Целую ночь няня просидела около меня и утром, вся в слезах, пошла доложить барыне, что со мной худо. Перепуганный отец бросился сам за нашим постоянным доктором Фердинандом Карловичем, и тот объявил, что у меня скарлатина.
Говорят, две недели я была между жизнью и смертью, все бредила и требовала козу. Отец все свободные минуты проводил у моей постели; он считал себя виноватым в моей болезни: если бы не его безмерное баловство, заставившее привести в детскую живую козу, я, конечно, поплакав, утешилась бы, заменив игрушку какой-нибудь новой куклой; но живая коза была таким неожиданным подарком, тем более что, набалованная детьми огородника, козочка оказалась совсем ручная. Отца в особенности мучило то насилие, которое он сотворил над моей волей, заставив добровольно, без слезинки, отдать мое сокровище.
Мать, добрая, как всегда, когда нам, детям, случалось заболеть, забыла ради меня и вечера, и выезды.
Бабушка приезжала ко мне каждую свободную минуту; оно обегала все игрушечные магазины, но второй козы не было, и к счастью, потому что пора было положить конец этой, по выражению доктора, «козьей драме».
Про няню и говорить нечего: когда бы, в какую бы минуту я ни открыла глаза, каким бы тихим шепотом ни просила пить, она была возле меня, и мне казалось, что дни и ночи взгляд ее неотлучно следил за мною.
Моя болезнь тяжело отозвалась на том, на ком, по какому-то странному стечению обстоятельств, тяжело отзывалось все, что ни случалось в доме.
Я говорю об Ипполите.
Федора и Андрея, как здоровых, отделили и отправили к бабушке.
У Ипполита скарлатина уже была, и потому его прикомандировали ко мне.
Бедный Зайчик, как мы его звали, попал в ловушку.
При его подвижной натуре сидеть целые часы, не шевелиться и ждать, не захочу ли я лениво и капризно поиграть с ним в куклы, было, должно быть, большой мукой, но мать была тут же, и он сидел не шевелясь.
Зато и ему теперь выдавались часы, полные отдыха и удовольствий; отец брал его с собой то пройтись, то прокатиться, и эти часы, полные свободы, давали ему терпение переносить ту неволю, в которую он попал.

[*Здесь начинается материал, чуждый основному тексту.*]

/-- HOLD and RELEASE (R216): HOLDS of a READY slot whose GEN is the one named grows or falls by the number given; nothing else changes
beside the launch where the descriptor asks for no result words. -/
def HoldAndReleaseCountHolds : Prop :=
  ∀ (b : Fin 32) (k : Fin 16) (s : State) (ch : Chain) (d : Desc) (js : List Nat) (c c0 : Chip) (h : Nat),
    HeadReady s b k ch d js c → c0 = launched b k ch d js c → d.b 4 23 = false →
    (slotAt c0 (headCtx b k ch).m (d.f 3 0 5)).state = .ready → (slotAt c0 (headCtx b k ch).m (d.f 3 0 5)).gen = d.f 3 8 8 →
    h = (slotAt c0 (headCtx b k ch).m (d.f 3 0 5)).holds →
    (rowOf d = some (.codec 4) → h + d.f 3 16 20 < 2 ^ 20 → exec (.hold b k) s =
      .next (s.withChip (settled (modSlot (headCtx b k ch).m (d.f 3 0 5) (fun t => { t with holds := h + d.f 3 16 20 }) c0)))) ∧
    (rowOf d = some (.codec 5) → d.f 3 16 20 ≤ h → h < 2 ^ 20 → exec (.cxRelease b k) s =
      .next (s.withChip (settled (modSlot (headCtx b k ch).m (d.f 3 0 5) (fun t => { t with holds := h - d.f 3 16 20 }) c0))))

/-- How far tick `a` lies before tick `t`, in the serial order of 32-bit ticks. -/
def ticksBefore (t a : Nat) : Nat := (t + 2 ^ 32 - a % 2 ^ 32) % 2 ^ 32

/-- The version in effect at a tick (R152): a LIVE slot not after it, and no LIVE slot not after it is later. Where nothing is found, every
LIVE slot is after the tick. The ticks lie less than half the range apart, where the serial order is one. -/
def Obligations.VersionInEffectIsLatest : Prop :=
  ∀ (vs : List Version) (t : Nat), t < 2 ^ 32 →
    (∀ v ∈ vs, v.tick < 2 ^ 32 ∧ ticksBefore t v.tick ≠ 2 ^ 31) →
    (∀ v, versionAt vs t = some v → v ∈ vs ∧ v.live = true ∧ ticksBefore t v.tick < 2 ^ 31 ∧
      ∀ w ∈ vs, w.live = true → ticksBefore t w.tick < 2 ^ 31 → ticksBefore t v.tick ≤ ticksBefore t w.tick) ∧
    (versionAt vs t = none → ∀ w ∈ vs, w.live = true → 2 ^ 31 ≤ ticksBefore t w.tick)


/-! ### Coder tables -/

/-- A block as the coder stores it with a table: header words, payload, and zeros up to its stored size (R204 to R206, R223). -/
def storedBlock (lens : List Nat) (slot gen tag lim : Nat) (raw : List Byte) : List Byte :=
  let x := codeBlock lens slot gen tag lim raw
  x.1.flatMap (leBytes 8) ++ x.2.1 ++ List.replicate (storedSize x.2.1.length - 32 - x.2.1.length) 0

/-- Tables and coding (R215, R218, R219, R223). Each clause is one command, without a table image and a result record to write: BUILD into a slot that is
free gives it the lengths that its source gives and the next GEN, and LOAD the lengths and GEN of the image; ENCODE and BUILD_ENCODE of one
block write it as its table stores it. That the slot of BUILD, LOAD and BUILD_ENCODE is BUILDING until the descriptor completes is the
model's reading (log entry 147). -/
def TablesAreBuiltAndCode : Prop :=
  ∀ (b : Fin 32) (k : Fin 16) (s : State) (ch : Chain) (d : Desc) (js : List Nat) (c c0 : Chip) (m : Fin 32) (n lim : Nat) (src : List Byte),
    HeadReady s b k ch d js c → c0 = launched b k ch d js c → c0.ecc = [] → m = (headCtx b k ch).m → d.b 4 23 = false → n < 16 →
    lim = getF c0 rCxCfg 0 8 →
    (rowOf d = some (.codec 0) → pickSlot c0 m (d.f 3 0 5) = some n → d.b 2 47 = false →
      src = memReadN c0.mem (sram c0 m (d.f 1 0 23)) (d.f 1 24 11 * 4096) →
      exec (.cxBuild b k) s = .next (s.withChip (settled (modFlightOf b k ch.nextId (fun f => { f with builds := f.builds ++ [n] }) (modSlot m n
        (fun t => { t with state := .building, gen := (t.gen + 1) % 256, lens := buildLens src }) c0))))) ∧
    (∀ (g : Nat) (lens : List Nat), rowOf d = some (.codec 3) → pickSlot c0 m (d.f 3 0 5) = some n →
      src = memReadN c0.mem (sram c0 m (d.f 1 0 23)) 192 → imageLens src = some (g, lens) →
      exec (.cxLoad b k) s = .next (s.withChip (settled (modFlightOf b k ch.nextId (fun f => { f with builds := f.builds ++ [n] })
        (modSlot m n (fun t => { t with state := .building, gen := g, lens := lens }) c0))))) ∧
    (rowOf d = some (.codec 1) → n = d.f 3 0 5 → d.f 1 24 11 = 1 → (slotAt c0 m n).state = .ready → (slotAt c0 m n).holds + 1 < 2 ^ 20 →
      src = memReadN c0.mem (sram c0 m (d.f 1 0 23)) 4096 →
      ∃ t, exec (.encode b k) s = .next t ∧ sameRest s t ∧ t.chip.basins[m].slots = c0.basins[m].slots ∧ t.chip.regs = c0.regs ∧
        t.chip.mem = memWriteN c0.mem (sram c0 m (d.f 2 0 23))
          (storedBlock (slotAt c0 m n).lens n (slotAt c0 m n).gen (scTag d 0) lim src)) ∧
    (rowOf d = some (.codec 2) → pickSlot c0 m (d.f 3 0 5) = some n → d.b 2 47 = false → d.f 1 24 11 = 1 →
      src = memReadN c0.mem (sram c0 m (d.f 1 0 23)) 4096 →
      ∃ t, exec (.buildEncode b k) s = .next t ∧ sameRest s t ∧ (slotAt t.chip m n).state = .building ∧
        (slotAt t.chip m n).lens = buildLens src ∧ (slotAt t.chip m n).gen = ((slotAt c0 m n).gen + 1) % 256 ∧ t.chip.regs = c0.regs ∧
        t.chip.mem = memWriteN c0.mem (sram c0 m (d.f 2 0 23))
          (storedBlock (buildLens src) n (((slotAt c0 m n).gen + 1) % 256) (scTag d 0) lim src))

У каждого из нас, по желанию матери, была своя копилка, в которую мы бросали мелочь, даваемую отцом от своих карточных выигрышей, матерью и бабушкой — на игрушки.
Из этой мелочи к каждому первому числу, когда мы имели право открыть копилку, образовывалась сумма в несколько рублей, и мы ее тратили по своему желанию. Андрей покупал военные доспехи, ружья, пушки и амуницию. Ипполит — краски, картинки и разные изящные вещи, которыми украшал отведенную ему в классной полочку. Федор копил свои деньги, долго отказываясь сказать на что, и наконец объяснил, что он хочет купить себе дом, в котором он будет жить с Марфушей. Мы с няней шили куклам платья и делали разные подарки: папаше, мамаше, бабушке и братьям. Вот на этой-то копилке и попался бедный Ипполит. Сама ли я дошла до этой идеи, внушил ли мне ее кто, только я предложила Ипполиту гривенник в неделю за чтение мне Робинзона.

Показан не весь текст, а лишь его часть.